Not electing to go to the World Cup was the hardest decision i have had to make so far. I set myself that goal many years ago, unfortunately the timing of the tournament was not right.
How do you feel about representing the Socceroos? Playing regularly In Europe must give you confidence of a call up sooner rather than later.
It would fulfil another goal of mine to be selected for the Socceroos, however I would need to be performing consistently well at a very high level before that would happen.
My teammates have accepted me as part of the gang, but offcourse they remind me I am a ‘klokan’(kangaroo in Croatian) at times.Being a player born of Croatian background have you had any offers from the Croatian FA to play for Croatia?
No, I have had no offers from the Croatian FA.
Has having Croatian background helped you settle in easier? Do your teammates view you as a foreigner or one of the gang?
Yes, my Croatian heritage has helped me settle in well. I speak Croatian and understand the culture and this has enabled me to feel at home.
How is fellow Aussie teammate Ljubo Milicevic doing? He hasn’t played much in the last few weeks - what’s he like on and off the pitch?
Ljubo has played in the last two games including the derby against Dinamo and was captain in the last game against Cibalia. This shows how highly he is regarded by our coach Balakov.
On the pitch he is a leader, off the pitch he is well liked by everyone.
Who are your friends in football and would you say is your major influence in your career?
The major influence on my career has been my parents. My family is very important to me and without their support and guidance i would not be where i am now.
Tell us your thoughts on the A-League. Even though Miron did not use you often, did the experience playing in the Youth League with Sydney FC and then with Gold Coast United help you in getting a chance with Hadjuk Split?
Obviously my time at Sydney FC and Gold Coast United assisted in the development of my game.
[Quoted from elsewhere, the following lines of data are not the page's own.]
-- ==== Sys2Proof/Laws/Exec.lean ====
section
/-! SUPPORT. What `exec` does with each constructor of Instr: it calls that instruction's own meaning. Each by rfl, so that no later
proof unfolds the dispatch. -/

set_option Elab.async false

namespace Sys2Proof.Laws

open Sys2Proof Sys2Proof.Machine
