/-! ### A context line is changed -/

@[simp] theorem modCtx_cur (s : State) (i : Nat) (f : Ctx → Ctx) : (s.modCtx i f).cur = s.cur := by unfold State.modCtx; (repeat' split) <;> rfl
@[simp] theorem modCtx_ipc (s : State) (i : Nat) (f : Ctx → Ctx) : (s.modCtx i f).ipc = s.ipc := by unfold State.modCtx; (repeat' split) <;> rfl
@[simp] theorem modCtx_ienc (s : State) (i : Nat) (f : Ctx → Ctx) : (s.modCtx i f).ienc = s.ienc := by unfold State.modCtx; (repeat' split) <;> rfl
@[simp] theorem modCtx_mem (s : State) (i : Nat) (f : Ctx → Ctx) : (s.modCtx i f).mem = s.mem := by unfold State.modCtx; (repeat' split) <;> rfl
@[simp] theorem modCtx_cstore (s : State) (i : Nat) (f : Ctx → Ctx) : (s.modCtx i f).cstore = s.cstore := by unfold State.modCtx; (repeat' split) <;> rfl
@[simp] theorem modCtx_poison (s : State) (i : Nat) (f : Ctx → Ctx) : (s.modCtx i f).poison = s.poison := by unfold State.modCtx; (repeat' split) <;> rfl
@[simp] theorem modCtx_cdir (s : State) (i : Nat) (f : Ctx → Ctx) : (s.modCtx i f).cdir = s.cdir := by unfold State.modCtx; (repeat' split) <;> rfl
@[simp] theorem modCtx_cores (s : State) (i : Nat) (f : Ctx → Ctx) : (s.modCtx i f).cores = s.cores := by unfold State.modCtx; (repeat' split) <;> rfl
@[simp] theorem modCtx_clusters (s : State) (i : Nat) (f : Ctx → Ctx) : (s.modCtx i f).clusters = s.clusters := by unfold State.modCtx; (repeat' split) <;> rfl
@[simp] theorem modCtx_dies (s : State) (i : Nat) (f : Ctx → Ctx) : (s.modCtx i f).dies = s.dies := by unfold State.modCtx; (repeat' split) <;> rfl
@[simp] theorem modCtx_links (s : State) (i : Nat) (f : Ctx → Ctx) : (s.modCtx i f).links = s.links := by unfold State.modCtx; (repeat' split) <;> rfl
@[simp] theorem modCtx_dir (s : State) (i : Nat) (f : Ctx → Ctx) : (s.modCtx i f).dir = s.dir := by unfold State.modCtx; (repeat' split) <;> rfl
@[simp] theorem modCtx_stamps (s : State) (i : Nat) (f : Ctx → Ctx) : (s.modCtx i f).stamps = s.stamps := by unfold State.modCtx; (repeat' split) <;> rfl
@[simp] theorem modCtx_lost (s : State) (i : Nat) (f : Ctx → Ctx) : (s.modCtx i f).lost = s.lost := by unfold State.modCtx; (repeat' split) <;> rfl
@[simp] theorem modCtx_seqs (s : State) (i : Nat) (f : Ctx → Ctx) : (s.modCtx i f).seqs = s.seqs := by unfold State.modCtx; (repeat' split) <;> rfl
@[simp] theorem modCtx_tiles (s : State) (i : Nat) (f : Ctx → Ctx) : (s.modCtx i f).tiles = s.tiles := by unfold State.modCtx; (repeat' split) <;> rfl
@[simp] theorem modCtx_blocks (s : State) (i : Nat) (f : Ctx → Ctx) : (s.modCtx i f).blocks = s.blocks := by unfold State.modCtx; (repeat' split) <;> rfl
@[simp] theorem modCtx_launches (s : State) (i : Nat) (f : Ctx → Ctx) : (s.modCtx i f).launches = s.launches := by unfold State.modCtx; (repeat' split) <;> rfl
@[simp] theorem modCtx_parts (s : State) (i : Nat) (f : Ctx → Ctx) : (s.modCtx i f).parts = s.parts := by unfold State.modCtx; (repeat' split) <;> rfl
@[simp] theorem modCtx_sets (s : State) (i : Nat) (f : Ctx → Ctx) : (s.modCtx i f).sets = s.sets := by unfold State.modCtx; (repeat' split) <;> rfl
@[simp] theorem modCtx_held (s : State) (i : Nat) (f : Ctx → Ctx) : (s.modCtx i f).held = s.held := by unfold State.modCtx; (repeat' split) <;> rfl
@[simp] theorem modCtx_inlink (s : State) (i : Nat) (f : Ctx → Ctx) : (s.modCtx i f).inlink = s.inlink := by unfold State.modCtx; (repeat' split) <;> rfl
@[simp] theorem modCtx_olds (s : State) (i : Nat) (f : Ctx → Ctx) : (s.modCtx i f).olds = s.olds := by unfold State.modCtx; (repeat' split) <;> rfl
@[simp] theorem modCtx_inbox (s : State) (i : Nat) (f : Ctx → Ctx) : (s.modCtx i f).inbox = s.inbox := by unfold State.modCtx; (repeat' split) <;> rfl
@[simp] theorem modCtx_gtime (s : State) (i : Nat) (f : Ctx → Ctx) : (s.modCtx i f).gtime = s.gtime := by unfold State.modCtx; (repeat' split) <;> rfl
@[simp] theorem modCtx_sub (s : State) (i : Nat) (f : Ctx → Ctx) : (s.modCtx i f).sub = s.sub := by unfold State.modCtx; (repeat' split) <;> rfl
@[simp] theorem modCtx_mode (s : State) (i : Nat) (f : Ctx → Ctx) : (s.modCtx i f).mode = s.mode := by unfold State.modCtx; (repeat' split) <;> rfl
@[simp] theorem modCtx_bootStep (s : State) (i : Nat) (f : Ctx → Ctx) : (s.modCtx i f).bootStep = s.bootStep := by unfold State.modCtx; (repeat' split) <;> rfl
@[simp] theorem modCtx_bootFail (s : State) (i : Nat) (f : Ctx → Ctx) : (s.modCtx i f).bootFail = s.bootFail := by unfold State.modCtx; (repeat' split) <;> rfl
@[simp] theorem modCtx_bootReason (s : State) (i : Nat) (f : Ctx → Ctx) : (s.modCtx i f).bootReason = s.bootReason := by unfold State.modCtx; (repeat' split) <;> rfl
@[simp] theorem modCtx_meas (s : State) (i : Nat) (f : Ctx → Ctx) : (s.modCtx i f).meas = s.meas := by unfold State.modCtx; (repeat' split) <;> rfl
@[simp] theorem modCtx_flash (s : State) (i : Nat) (f : Ctx → Ctx) : (s.modCtx i f).flash = s.flash := by unfold State.modCtx; (repeat' split) <;> rfl
@[simp] theorem modCtx_diefail (s : State) (i : Nat) (f : Ctx → Ctx) : (s.modCtx i f).diefail = s.diefail := by unfold State.modCtx; (repeat' split) <;> rfl
@[simp] theorem modCtx_scrub (s : State) (i : Nat) (f : Ctx → Ctx) : (s.modCtx i f).scrub = s.scrub := by unfold State.modCtx; (repeat' split) <;> rfl
@[simp] theorem modCtx_mailbox (s : State) (i : Nat) (f : Ctx → Ctx) : (s.modCtx i f).mailbox = s.mailbox := by unfold State.modCtx; (repeat' split) <;> rfl
@[simp] theorem modCtx_launchIds (s : State) (i : Nat) (f : Ctx → Ctx) : (s.modCtx i f).launchIds = s.launchIds := by unfold State.modCtx; (repeat' split) <;> rfl
@[simp] theorem modCtx_external (s : State) (i : Nat) (f : Ctx → Ctx) : (s.modCtx i f).external = s.external := by unfold State.modCtx; (repeat' split) <;> rfl
@[simp] theorem modCtx_ptpRate (s : State) (i : Nat) (f : Ctx → Ctx) : (s.modCtx i f).ptpRate = s.ptpRate := by unfold State.modCtx; (repeat' split) <;> rfl
@[simp] theorem modCtx_ptpFrac (s : State) (i : Nat) (f : Ctx → Ctx) : (s.modCtx i f).ptpFrac = s.ptpFrac := by unfold State.modCtx; (repeat' split) <;> rfl
@[simp] theorem modCtx_ptpWaits (s : State) (i : Nat) (f : Ctx → Ctx) : (s.modCtx i f).ptpWaits = s.ptpWaits := by unfold State.modCtx; (repeat' split) <;> rfl
@[simp] theorem modCtx_lockReports (s : State) (i : Nat) (f : Ctx → Ctx) : (s.modCtx i f).lockReports = s.lockReports := by unfold State.modCtx; (repeat' split) <;> rfl
@[simp] theorem modCtx_fresh (s : State) (i : Nat) (f : Ctx → Ctx) : (s.modCtx i f).fresh = s.fresh := by unfold State.modCtx; (repeat' split) <;> rfl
I believe my time with the under 20s was also beneficial as it exposed me to international football and some of the best players in the world from my age group.
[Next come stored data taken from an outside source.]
namespace Sys2Proof.Laws

open Sys2Proof

set_option linter.unusedSimpArgs false

/-! ### Fields -/

theorem sub_all {n : Nat} (x : BitVec n) : sub x 0 n = x := by simp [sub]

theorem sub_skip {m n : Nat} (x : BitVec m) (y : BitVec n) (lo len : Nat) (h : n ≤ lo) : sub (x ++ y) lo len = sub x (lo - n) len := by
  apply BitVec.eq_of_getLsbD_eq
  intro i hi
  simp only [sub, BitVec.getLsbD_extractLsb', BitVec.getLsbD_append]
  rw [if_neg (by omega), show lo + i - n = lo - n + i by omega]

theorem sub_within {m n : Nat} (x : BitVec m) (y : BitVec n) (lo len : Nat) (h : lo + len ≤ n) : sub (x ++ y) lo len = sub y lo len := by
  apply BitVec.eq_of_getLsbD_eq
  intro i hi
  simp only [sub, BitVec.getLsbD_extractLsb', BitVec.getLsbD_append]
  rw [if_pos (by omega)]

theorem bit_skip {m n : Nat} (x : BitVec m) (y : BitVec n) (i : Nat) (h : n ≤ i) : bit (x ++ y) i = bit x (i - n) := by
  simp only [bit, BitVec.getLsbD_append]
  rw [if_neg (by omega)]

theorem bit_within {m n : Nat} (x : BitVec m) (y : BitVec n) (i : Nat) (h : i < n) : bit (x ++ y) i = bit y i := by
  simp only [bit, BitVec.getLsbD_append]
  rw [if_pos (by omega)]

theorem bit_ofB (b : Bool) : bit (ofB b) 0 = b := by cases b <;> rfl

theorem fieldsA_packA (f : FmtA) : fieldsA (packA f) = f := by simp (disch := decide) only [fieldsA, packA, sub_skip, sub_within, sub_all, bit_skip, bit_within, bit_ofB, Nat.reduceSub]
theorem fieldsI_packI (f : FmtI) : fieldsI (packI f) = f := by simp (disch := decide) only [fieldsI, packI, sub_skip, sub_within, sub_all, bit_skip, bit_within, bit_ofB, Nat.reduceSub]
theorem fieldsM_packM (f : FmtM) : fieldsM (packM f) = f := by simp (disch := decide) only [fieldsM, packM, sub_skip, sub_within, sub_all, bit_skip, bit_within, bit_ofB, Nat.reduceSub]
theorem major_packA (f : FmtA) : sub (packA f) 2 5 = f.major := by simp (disch := decide) only [packA, sub_skip, sub_within, sub_all, bit_skip, bit_within, bit_ofB, Nat.reduceSub]
theorem major_packI (f : FmtI) : sub (packI f) 2 5 = f.major := by simp (disch := decide) only [packI, sub_skip, sub_within, sub_all, bit_skip, bit_within, bit_ofB, Nat.reduceSub]
theorem major_packM (f : FmtM) : sub (packM f) 2 5 = f.major := by simp (disch := decide) only [packM, sub_skip, sub_within, sub_all, bit_skip, bit_within, bit_ofB, Nat.reduceSub]

/-! ### The decoder's branches -/

theorem keep_eq {c : Bool} {i j : Instr} (hc : c = true) (hi : i = j) : keep c i = .ok j := by subst hc hi; rfl
theorem then_eq {c : Bool} {i j : Instr} {r : Decoded} (hc : c = true) (hi : i = j) : (if c then .ok i else r) = .ok j := by subst hc hi; rfl
theorem else_eq {c : Bool} {l r : Decoded} {j : Instr} (hc : c = false) (h : r = .ok j) : (if c then l else r) = .ok j := by subst hc; exact h
theorem ok_eq {i j : Instr} (hi : i = j) : Decoded.ok i = .ok j := by rw [hi]

theorem decode_word {w : BitVec 32} {i : Instr} (h : decodeMajor w = .ok i) (wf : i.wellFormed = true) : decode (.word w) = .ok i := by
  simp [decode, h, wf]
What is a usual week for you? Can you give us an insight into a week as a player for on and off the field for Hadjuk Split?
Training is either once or twice per day depending on match day. Times of training vary. After morning training we have a team lunch and if we have training in the evening we have dinner together.
Our training schedule can also vary between home games and away games. For the derby against Dinamo we went into camp on the island of Brac four days before the game even though it was a home game.
On other home games we go into a hotel on the day before the game and stay as a group until match day.
Usually we only have one day off during the week and i use this time to relax with friends and go to the beach which is walking distance from my apartment.
I have also had a lot of friends visit me from Oz this year and i have used my days off to meet up with them.
What kind of person are you? Describe yourself in a few words?
Ambitious, determined, loyal.
What are the main qualities you have as a footballer?
My fitness, willingness to learn and commitment to the game.
What part of your game are you always trying to improve on?
I am always trying to improve myself on all aspects of the game.
Canberra journalist Eamonn Flannagan would kill me if I don’t ask you about the effect that Canberra had on your footballing education. And what about an A-league team for Canberra - what do you think?
Without an A league team in Canberra there is no future for young players there.
I had to leave home at 17 to chase my football dream. It would have been so much easier if Canberra had a team.
My club Canberra Deakin had a massive influence on my football education. It exposed me to the technical aspects of the game from age 6. It is where i fell in love with the game and began dreaming of a life in professional football.
Canberra Deakin fully supported my move to Hajduk Split and were the first club to sign off on my transfer to Europe. I will never forget that.
Player: Luka Modric
Team: Hajduk Split
Music: I like listening to Croatian Music.